Bonus: This recipe is so straightforward the kids could throw it together for you in 15 minutes. Defrosting a bag of hash browns in the microwave makes it really easy to get started and cuts down on the baking time too. Although it goes especially well with glazed ham or roast beef, there’s no need to save it for special occasions—it’s an excellent side for just about any meal!
Although our recipe makes a large casserole (enough for 10−12 servings) and it’s great for potlucks, don’t count on there being any leftovers when making it just for the family.

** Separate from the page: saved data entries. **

/-- Writes v, its reserved bits cleared, to the register at offset o of a block; the access reaches the bits of h. -/
def State.blkWrite (s : State) (b : RegBlk) (o off : Nat) (h v : W64) : Host.Outcome State Fault Refusal :=
  match b with
  | .hid => onDev (fun d => d.hidWrite o off v) s
  | .rstc => onDev (fun d => d.rstcWrite o v) s
  | .ptc => onDev (fun d => d.ptcWrite o off v) s
  | .secm => if o = 0x20 then s.secmCmd v else onDev (fun d => { d with secm := { d.secm with args := d.secm.args.set (o / 8) v } }) s
  | .otpc => onDev (fun d => d.overlayReq s.otp v) s
  | .hp n => onDev (fun d => d.hpWrite n o off v) s
  | .cole => onDev (fun d => d.coleWrite o off h v) s
  | .rse => onDev (fun d => d.rseWrite o off h v) s
  | .obj => if 0x2000 ≤ o then execAck ((o - 0x2000) / 8) v s
      else if o % 0x40 = 0x20 then s.portCmd ((o - 0x1000) / 0x40) v
      else onDev (fun d => d.argWrite ((o - 0x1000) / 0x40) (o % 0x40 / 8) v) s
  | .sc t k => onDev (fun d => d.scWrite t k o off v) s
  | .mxa t => onDev (fun d => d.mxaWrite t o off v) s
  | .ve t => onDev (fun d => d.veWrite t o v) s
  | .ue t => onDev (fun d => d.leadWrite t (fun p u => d.ueWrite p u o off h v)) s
  | .memp t => onDev (fun d => d.leadWrite t (fun p u => d.mempWrite p u o off v)) s
  | .rnd t => onDev (fun d => d.leadWrite t (fun p u => d.rndWrite p u o off v)) s
  | .spare t => onDev (fun d => d.swapWrite t v) s
  | .pwr t => onDev (fun d => d.leadWrite t (fun p _ => d.pwrWrite p o off v)) s
  | .none => .next s

/-- The half of a register that an access of 32 bits reaches, or all of it. -/
def halfMask (off width : Nat) : W64 := if width = 64 then ones64 else if off % 8 = 4 then 0xFFFFFFFF00000000#64 else 0xFFFFFFFF#64

/-- What a write stores: the bits that it reaches, beside those that the register keeps (00 R7, R8, R10). -/
def State.merged (s : State) (off width : Nat) (v : W64) : W64 :=
  let m := regMask (off / 8 * 8)
  let h := halfMask off width
  let v := if off % 8 = 4 then v <<< 32 else v
  (v &&& h &&& (m.rw ||| m.act)) ||| (s.regRead (off / 8 * 8) &&& m.rw &&& ~~~h)

/-- Is a tile's partition register not live: the tile leads no partition (07 R238)? -/
def Dev.notLead (d : Dev) (off : Nat) : Bool := (partReg off).any (fun t => !d.parts.any (fun kv => kv.2.lead = t))

/-- An ignored register write names the offset of its access (09 Table 9-13). -/
def named (off : Nat) (before : W64) (d : Dev) : Dev :=
  if d.obj.ignoredCount != before && d.obj.ignSource = 0x10 then { d with obj := { d.obj with ignDetail := off } } else d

Let us know if this #EverydayDishes favorite makes it to the top of your list!
hash brown casserole recipe
- 30 oz bag country style hash browns, thawed
- 1 stick unsalted butter, melted
- 10.75 oz can cream of mushroom soup
- 1 cup sour cream
- 1/4 cup green onions, finely chopped , about 4
- 2 cups sharp cheddar cheese, shredded
- 1 tsp salt
- 1/4 tsp pepper
- sharp cheddar cheese, additional shredded for topping
- Preheat the oven to 350 degrees and spray a 13" x 9" or 10" x 10" casserole dish with non-stick spray.
- In a large bowl, combine all of the ingredients (except the additional cheese for sprinkling) until well combined. Transfer the mixture to the prepared casserole dish.
- Cover the casserole with aluminum foil and seal tightly. Bake for 45−50 minutes until the center is hot and the edges have begun to brown.
- Remove from the oven, uncover and sprinkle a bit more cheese over the top. Use the heat of the casserole to melt the cheese or just pop it back into the oven for 2 minutes.
- Allow the casserole to cool for at least 5 minutes before serving.